Artikel 4 De sturing van de organisatie

  • 1.

    Alle bevoegdheden van het college op het gebied van personeel en organisatie zijn gemandateerd aan de gemeentesecretaris, met uitzondering van:

    • a.

      vaststellen van de hoofdstructuur van de ambtelijke organisatie;

    • b.

      benoeming in vaste of tijdelijke dienst van concerndirecteuren en de concerncontroller;

    • c.

      bevoegdheden die steunen op een regeling die zich tegen mandatering verzet;

    • d.

      bevoegdheden die in dit besluit zijn belegd.

  • 2.

    De gemeentesecretaris wordt toegestaan terzake van het in lid 1 genoemde mandaat, ondermandaat te verlenen.

  • 3.

    In de gevallen waarin de gemeentesecretaris, of de ondergemandateerden gebruik maken van het aan hen verleende (onder)mandaat worden de desbetreffende stukken voorzien van de ondertekeningsformule opgenomen in bijlage 2 bij dit Organisatiebesluit.

  • 4.

    Voor de toepassing van de leden 1, 2 en 3 van dit artikel wordt met (onder)mandaat gelijkgesteld de verlening van volmacht en machtiging.

  • 5.

    Aan het ondermandaat is gekoppeld het ondertekenen van besluiten en overeenkomsten die uit de toepassing van de bevoegdheden voortvloeien.

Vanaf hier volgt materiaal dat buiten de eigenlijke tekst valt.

-- ==== Sys2Proof/WellFormed.lean ====
section
/-! DEFINITION. Which operands an encoding admits: the `nz` and `≠ 0` restrictions of the rows (30_encoding.md R90 to R104).
A term that fails a check stands for no word of its own row: the word it would have belongs to another row. -/
namespace Sys2Proof

/-- `i` is a term that some instruction word decodes to. -/
def Instr.WellFormed : Instr → Bool
  | .resCAddi4spn rd => rd != 0
  | .cAddi4spn _ nzuimm => nzuimm != 0
  | .cAddi rd _ => rd != 0
  | .cLi rd _ => rd != 0
  | .cAddi16sp nzimm => nzimm != 0
  | .resCLui rd => rd != 2
  | .hintCLui nzimm => nzimm != 0
  | .cLui rd nzimm => rd != 0 && rd != 2 && nzimm != 0
  | .cSrli _ shamt => shamt != 0
  | .cSrai _ shamt => shamt != 0
  | .hintCSlli shamt => shamt != 0
  | .cSlli rd shamt => rd != 0 && shamt != 0
  | .cLwsp rd _ => rd != 0
  | .cJr rs1 => rs1 != 0
  | .hintCMv rs2 => rs2 != 0
  | .cMv rd rs2 => rd != 0 && rs2 != 0
  | .cJalr rs1 => rs1 != 0
  | .hintCAdd rs2 => rs2 != 0
  | .cAdd rd rs2 => rd != 0 && rs2 != 0
  | .cIllegal | .niCFld _ | .cLw _ _ _ | .niCFlw _ | .resQ0F4 _ | .niCFsd _ | .cSw _ _ _ | .unQ0F7 _ => true
  | .cNop _ | .cJal _ | .hintCLi _ | .resCAddi16sp | .resCSrli _ | .nseCSrli _ _ | .resCSrai _ | .nseCSrai _ _ => true
  | .cAndi _ _ | .cSub _ _ | .cXor _ _ | .cOr _ _ | .cAnd _ _ | .resQ1 _ | .cJ _ | .cBeqz _ _ | .cBnez _ _ => true
  | .nseCSlli _ | .resCSlli _ | .niCFldsp _ | .resCLwsp _ | .niCFlwsp _ | .resCJr | .cEbreak | .niCFsdsp _ => true
  | .cSwsp _ _ | .niCFswsp _ => true
  | .add _ _ _ | .sub _ _ _ | .slt _ _ _ | .sltu _ _ _ | .and _ _ _ | .or _ _ _ | .xor _ _ _ => true
  | .sll _ _ _ | .srl _ _ _ | .sra _ _ _ => true
  | .addi _ _ _ | .slti _ _ _ | .sltiu _ _ _ | .andi _ _ _ | .ori _ _ _ | .xori _ _ _ => true
  | .slli _ _ _ | .srli _ _ _ | .srai _ _ _ => true
  | .lw _ _ _ | .lh _ _ _ | .lhu _ _ _ | .lb _ _ _ | .lbu _ _ _ | .sw _ _ _ | .sh _ _ _ | .sb _ _ _ => true
  | .lui _ _ | .auipc _ _ | .jal _ _ | .jalr _ _ _ => true
  | .beq _ _ _ | .bne _ _ _ | .blt _ _ _ | .bge _ _ _ | .bltu _ _ _ | .bgeu _ _ _ => true
  | .ebreak | .ecall | .fence _ _ => true

end Sys2Proof
end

Artikel 5 Mandaat en ondermandaat

  • 1.

    Het college verleent mandaat aan de gemeentesecretaris tot het nemen van besluiten en het afdoen van zaken die verband houden met en voortvloeien uit de verantwoordelijkheid die de concerndirectie draagt voor het dagelijks beheer van de organisatie. Welk beheer omvat:

    • a.

      het ambtelijk opdrachtgeverschap voor de voorbereiding, uitvoering en verantwoording van begrotingsprogramma’s,

    • b.

      het ambtelijk opdrachtgeverschap voor op concernniveau belegde opgaven, programma's en projecten en

    • c.

      de verantwoordelijkheid voor het functioneren en presteren van de organisatie die onder hun directievoering zijn geplaatst.

  • 2.

    De gemeentesecretaris wordt toegestaan terzake het in lid 1 genoemde mandaat, ondermandaat te verlenen.

  • 3.

    In de gevallen waarin gebruik wordt gemaakt van het in lid 1 en 2 verleende (onder)mandaat, worden de desbetreffende stukken voorzien van de ondertekeningsformule opgenomen in bijlage 1 van dit besluit.

  • 4.

    De gemeentesecretaris kan ten aanzien van het bepaalde in dit artikel nadere aanwijzingen geven.

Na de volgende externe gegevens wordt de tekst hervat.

-- ==== Sys2Proof/Machine/Cim.lean ====
section
/-! DEFINITION. The CIM operations and the two procedures of 40_cim_and_multiply.md, as operations on State. None has an
encoding, so no arm of `exec` and no step reaches them (R131, D27). The corelet an operation acts on is an argument: how a
program selects it is not said (R122; log 16). An operation moves no `pc`: its length is not known. -/
namespace Sys2Proof.Machine

/-- Four values, one a row or one a column. -/
def vec4 {α : Type} (f : Fin 4 → α) : Vector α 4 := #v[f 0, f 1, f 2, f 3]

/-- Precision in bits, `2^code` (R120). -/
def precisionBits (p : Precision) : Nat := 2 ^ p.toNat

/-- SAR ADC cycles of one conversion (R120, R365). No step reads it: the model has no time. -/
def sarCycles (p : Precision) : Nat := 2 ^ p.toNat

/-! ### Register writes (R123) -/

/-- `RS <- v` (R27). -/
def cimWriteRs (v : BitVec 4) (s : State) : State := s.setCim { s.cim with rs := v }
/-- `WD <- v` (R28). -/
def cimWriteWd (v : Vector Byte 4) (s : State) : State := s.setCim { s.cim with wd := v }
/-- `WDS <- v` (R29). -/
def cimWriteWds (v : BitVec 4) (s : State) : State := s.setCim { s.cim with wds := v }
/-- `FS <- {WRITE, precision}`: the fields the line names (R30, C10). -/
def cimWriteFsWrite (p : Precision) (s : State) : State :=
  s.setCim { s.cim with fs := { s.cim.fs with op := .write, precision := p } }
/-- `FS <- {mode, READ}`: the fields the line names (R30, C10). -/
def cimWriteFsRead (mode : MvmMode) (s : State) : State :=
  s.setCim { s.cim with fs := { s.cim.fs with op := .read, mode := mode } }
/-- `SAM <- {result_reg, precision}` (R31). -/
def cimWriteSam (r : Reg) (p : Precision) (s : State) : State := s.setCim { s.cim with sam := ⟨r, p⟩ }
/-- `CS <- c` (R32). -/
def cimWriteCs (c : BitVec 2) (s : State) : State := s.setCim { s.cim with cs := c }

/-! ### Actions (R125, R127): each is one blocking step (R130) -/

/-- More than one row is selected. -/
def severalRows (rs : BitVec 4) : Bool := decide (1 < (List.range 4).countP fun i => rs.getLsbD i)

/-- A corelet after a WRITE action: cell `(i, c)` with `RS[i] = 1` and `WDS[c] = 1` takes `WD[c]` at the precision, every
other cell is unchanged (R125). -/
def programCorelet (k : Corelet) (rs wds : BitVec 4) (wd : Vector Byte 4) (p : Precision) : Corelet :=
  vec4 fun i => vec4 fun c => if rs.getLsbD i && wds.getLsbD c then ⟨p, wd[c]⟩ else k[i][c]

/-- The weight a cell contributes (log 13). -/
def WeightCell.weight (x : WeightCell) : Int := Config.cellWeight x.precision x.value

/-- The sum of the weights of the driven cells of column `c` (R127). -/
def columnSum (k : Corelet) (rs : BitVec 4) (c : Fin 4) : Int :=
  (if rs.getLsbD 0 then k[0][c].weight else 0) + (if rs.getLsbD 1 then k[1][c].weight else 0)
    + (if rs.getLsbD 2 then k[2][c].weight else 0) + (if rs.getLsbD 3 then k[3][c].weight else 0)

/-- `DoA` on corelet `k` (R125, R127). A WRITE with several rows selected (R125, U18) and a READ in a mode without a
procedure (R129, U19) have no meaning (log 15). -/
def doA (k : Fin 16) (s : State) : Result :=
  match s.cim.fs.op with
  | .write =>
    if severalRows s.cim.rs then .refused .cimSeveralRows
    else
      let new := programCorelet s.cim.cells[k] s.cim.rs s.cim.wds s.cim.wd s.cim.fs.precision
      .next (s.setCim { s.cim with cells := s.cim.cells.set k new })
  | .read =>
    match s.cim.fs.mode with
    | .forward => .next (s.setCim { s.cim with columns := vec4 (columnSum s.cim.cells[k] s.cim.rs) })
    | .backward => .refused .cimModeUndescribed
    | .recurrent => .refused .cimModeUndescribed

/-- `DoS`: the column outputs are captured (R33, R127). R127 gives it in forward READ mode; DESIGN CHOICE it acts the same
whatever `FS` holds (log 22), and captures the outputs of the corelet `DoA` last read (log 23). -/
def doS (s : State) : Result := .next (s.setCim { s.cim with hold := s.cim.columns })

/-- `DoR` with a given converter: the captured output of column `CS`, converted, goes to the CPU register
`SAM.result_reg` (R127). R127 gives it in forward READ mode; DESIGN CHOICE it acts the same whatever `FS` holds (log 22), and
converts what the unit's one latch holds (log 23). -/
def doRWith (adc : Precision → Int → Word) (s : State) : Result :=
  .next (s.writeReg s.cim.sam.resultReg (adc s.cim.sam.precision (s.cim.hold[s.cim.cs.toNat]'(s.cim.cs.isLt))))

/-- `DoR`: the hardware's converter is a free function (R128). -/
def doR (s : State) : Result := doRWith Config.adc s

/-! ### The procedures (R124, R126) -/

/-- `for each x in xs: f x`. -/
def forEach {α σ : Type} (f : α → σ → Host.Outcome σ Fault Refusal) : List α → σ → Host.Outcome σ Fault Refusal
  | [], s => .next s
  | x :: xs, s => andThen (f x s) (forEach f xs)

/-- `one_hot(r)` (R124). -/
def oneHot (r : Fin 4) : BitVec 4 := 1#4 <<< r.val

/-- One row of LOAD_WEIGHTS (R124). -/
def loadRow (k : Fin 16) (m : Vector (Vector Byte 4) 4) (p : Precision) (r : Fin 4) (s : State) : Result :=
  doA k (cimWriteFsWrite p (cimWriteWds 0b1111#4 (cimWriteWd m[r] (cimWriteRs (oneHot r) s))))

/-- LOAD_WEIGHTS on corelet `k` (R124). -/
def loadWeights (k : Fin 16) (m : Vector (Vector Byte 4) 4) (p : Precision) (s : State) : Result :=
  forEach (loadRow k m p) [0, 1, 2, 3] s

/-- `{input_vec[3][b], .., input_vec[0][b]}` (R126). -/
def rowBits (input : Vector Byte 4) (b : Nat) : BitVec 4 :=
  BitVec.ofBool (input[3].getLsbD b) ++ BitVec.ofBool (input[2].getLsbD b) ++ BitVec.ofBool (input[1].getLsbD b) ++
    BitVec.ofBool (input[0].getLsbD b)

/-- A state of the MVM procedure: the machine and the accumulators, which are the program's own (R25). -/
abbrev MvmState := State × Vector Word 4

/-- `CS <- c; DoR; acc[c] += result_reg << b` (R126). -/
def mvmColumn (adc : Precision → Int → Word) (r : Reg) (b : Nat) (c : Fin 4) (x : MvmState) :
    Host.Outcome MvmState Fault Refusal :=
  andThen (doRWith adc (cimWriteCs (BitVec.ofNat 2 c) x.1)) fun t =>
    .next (t, x.2.set c (x.2[c] + (t.readReg r <<< b)))

/-- One round of MVM, bit `b` of every input element (R126). -/
def mvmRound (adc : Precision → Int → Word) (k : Fin 16) (input : Vector Byte 4) (r : Reg) (b : Nat) (x : MvmState) :
    Host.Outcome MvmState Fault Refusal :=
  andThen (doA k (cimWriteFsRead .forward (cimWriteRs (rowBits input b) x.1))) fun t =>
    andThen (doS t) fun u => forEach (mvmColumn adc r b) [0, 1, 2, 3] (u, x.2)

/-- MVM on corelet `k` with a given converter, delivering through register `r` (R126). -/
def mvmWith (adc : Precision → Int → Word) (k : Fin 16) (input : Vector Byte 4) (p : Precision) (r : Reg) (s : State) :
    Host.Outcome MvmState Fault Refusal :=
  forEach (mvmRound adc k input r) (List.range (precisionBits p)) (cimWriteSam r p s, Vector.replicate 4 0)

/-- MVM with the hardware's converter (R126, R128). -/
def mvm (k : Fin 16) (input : Vector Byte 4) (p : Precision) (r : Reg) (s : State) : Host.Outcome MvmState Fault Refusal :=
  mvmWith Config.adc k input p r s

end Sys2Proof.Machine
end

Artikel 6 Voorwaarden waaronder (onder)mandaat wordt verleend

  • 1.

    Het ingevolge artikel 4 en 5 verleende (onder)mandaat is niet van toepassing, waardoor het college bevoegd blijft:

    • a.

      Op zaken die politiek gevoelig zijn;

    • b.

      Op zaken die een beslissing vergen die zou afwijken van het dan toe door het gemeentebestuur gevoerde beleid;

    • c.

      Op zaken die een beslissing vergen die zou afwijken van een advies waarvan het inwinnen ingevolge wettelijk voorschrift dan wel ingevolge een gemeentelijke richtlijn verplicht is;

    • d.

      Op zaken die een beslissing vergen die leidt tot overschrijding van het voor deze beslissing(en) aan de gemandateerde beschikbaar staande budget;

    • e.

      Beslissingen om de raad een voorstel te doen;

    • f.

      Op zaken die de vaststelling van algemeen verbindende voorschriften vragen, alsmede op de vaststelling van beleidsregels, tenzij het regels betreffen ten aanzien van de ambtelijke organisatie, met uitzondering van de griffie;

    • g.

      Op zaken die het nemen van een besluit vergen waarvoor is bepaald dat dit genomen moet worden met versterkte meerderheid of waarvan de aard van de bevoegdheid zich verzet tegen het nemen van een besluit krachtens mandaat.

    • h.

      Op besluiten die wettelijk onderworpen zijn aan goedkeuring.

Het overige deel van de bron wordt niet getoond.